» EXERCISE REQUIREMENTS
For the entries that follow, restate word for word the line containing "s.pages := (rfl)", the line containing "s.frm := (rfl)", and every line that lies between them.

---

-- ==== Sys2Proof/Laws/State.lean ====
section
/-! SUPPORT. One lemma for each field of the state and each update of it: what the update leaves alone. -/

namespace Sys2Proof.Machine

@[simp] theorem State.setReg_now (s : State) (r : Reg) (v : Word) (i : Nat) (j : Nat) : (s.setReg r v i j).now = s.now := (rfl)
@[simp] theorem State.setReg_fuse (s : State) (r : Reg) (v : Word) (i : Nat) (j : Nat) : (s.setReg r v i j).fuse = s.fuse := (rfl)
@[simp] theorem State.setReg_mem (s : State) (r : Reg) (v : Word) (i : Nat) (j : Nat) : (s.setReg r v i j).mem = s.mem := (rfl)
@[simp] theorem State.setReg_freeSeq (s : State) (r : Reg) (v : Word) (i : Nat) (j : Nat) : (s.setReg r v i j).freeSeq = s.freeSeq := (rfl)
@[simp] theorem State.setReg_modes (s : State) (r : Reg) (v : Word) (i : Nat) (j : Nat) : (s.setReg r v i j).modes = s.modes := (rfl)
@[simp] theorem State.setReg_prf (s : State) (r : Reg) (v : Word) (i : Nat) (j : Nat) : (s.setReg r v i j).prf = s.prf := (rfl)
@[simp] theorem State.setReg_hif (s : State) (r : Reg) (v : Word) (i : Nat) (j : Nat) : (s.setReg r v i j).hif = s.hif := (rfl)
@[simp] theorem State.setReg_island (s : State) (r : Reg) (v : Word) (i : Nat) (j : Nat) : (s.setReg r v i j).island = s.island := (rfl)
@[simp] theorem State.setReg_ptm (s : State) (r : Reg) (v : Word) (i : Nat) (j : Nat) : (s.setReg r v i j).ptm = s.ptm := (rfl)
@[simp] theorem State.setReg_pages (s : State) (r : Reg) (v : Word) (i : Nat) (j : Nat) : (s.setReg r v i j).pages = s.pages := (rfl)
@[simp] theorem State.setReg_rings (s : State) (r : Reg) (v : Word) (i : Nat) (j : Nat) : (s.setReg r v i j).rings = s.rings := (rfl)
@[simp] theorem State.setReg_slc (s : State) (r : Reg) (v : Word) (i : Nat) (j : Nat) : (s.setReg r v i j).slc = s.slc := (rfl)
@[simp] theorem State.setReg_dp (s : State) (r : Reg) (v : Word) (i : Nat) (j : Nat) : (s.setReg r v i j).dp = s.dp := (rfl)
@[simp] theorem State.setReg_frm (s : State) (r : Reg) (v : Word) (i : Nat) (j : Nat) : (s.setReg r v i j).frm = s.frm := (rfl)
@[simp] theorem State.setReg_tbl (s : State) (r : Reg) (v : Word) (i : Nat) (j : Nat) : (s.setReg r v i j).tbl = s.tbl := (rfl)
@[simp] theorem State.setReg_tm (s : State) (r : Reg) (v : Word) (i : Nat) (j : Nat) : (s.setReg r v i j).tm = s.tm := (rfl)
@[simp] theorem State.setReg_fcx (s : State) (r : Reg) (v : Word) (i : Nat) (j : Nat) : (s.setReg r v i j).fcx = s.fcx := (rfl)
@[simp] theorem State.setReg_cph (s : State) (r : Reg) (v : Word) (i : Nat) (j : Nat) : (s.setReg r v i j).cph = s.cph := (rfl)
@[simp] theorem State.setReg_drt (s : State) (r : Reg) (v : Word) (i : Nat) (j : Nat) : (s.setReg r v i j).drt = s.drt := (rfl)
@[simp] theorem State.setReg_nve (s : State) (r : Reg) (v : Word) (i : Nat) (j : Nat) : (s.setReg r v i j).nve = s.nve := (rfl)
@[simp] theorem State.setReg_boot (s : State) (r : Reg) (v : Word) (i : Nat) (j : Nat) : (s.setReg r v i j).boot = s.boot := (rfl)
@[simp] theorem State.setReg_upd (s : State) (r : Reg) (v : Word) (i : Nat) (j : Nat) : (s.setReg r v i j).upd = s.upd := (rfl)
@[simp] theorem State.setReg_odf (s : State) (r : Reg) (v : Word) (i : Nat) (j : Nat) : (s.setReg r v i j).odf = s.odf := (rfl)
@[simp] theorem State.setReg_hw (s : State) (r : Reg) (v : Word) (i : Nat) (j : Nat) : (s.setReg r v i j).hw = s.hw := (rfl)
@[simp] theorem State.setReg_out (s : State) (r : Reg) (v : Word) (i : Nat) (j : Nat) : (s.setReg r v i j).out = s.out := (rfl)
@[simp] theorem State.setReg_pending (s : State) (r : Reg) (v : Word) (i : Nat) (j : Nat) : (s.setReg r v i j).pending = s.pending := (rfl)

---

» YOUR RESPONSE
@[simp] theorem State.setReg_pages (s : State) (r : Reg) (v : Word) (i : Nat) (j : Nat) : (s.setReg r v i j).pages = s.pages := (rfl)
@[simp] theorem State.setReg_rings (s : State) (r : Reg) (v : Word) (i : Nat) (j : Nat) : (s.setReg r v i j).rings = s.rings := (rfl)
@[simp] theorem State.setReg_slc (s : State) (r : Reg) (v : Word) (i : Nat) (j : Nat) : (s.setReg r v i j).slc = s.slc := (rfl)
@[simp] theorem State.setReg_dp (s : State) (r : Reg) (v : Word) (i : Nat) (j : Nat) : (s.setReg r v i j).dp = s.dp := (rfl)
@[simp] theorem State.setReg_frm (s : State) (r : Reg) (v : Word) (i : Nat) (j : Nat) : (s.setReg r v i j).frm = s.frm := (rfl)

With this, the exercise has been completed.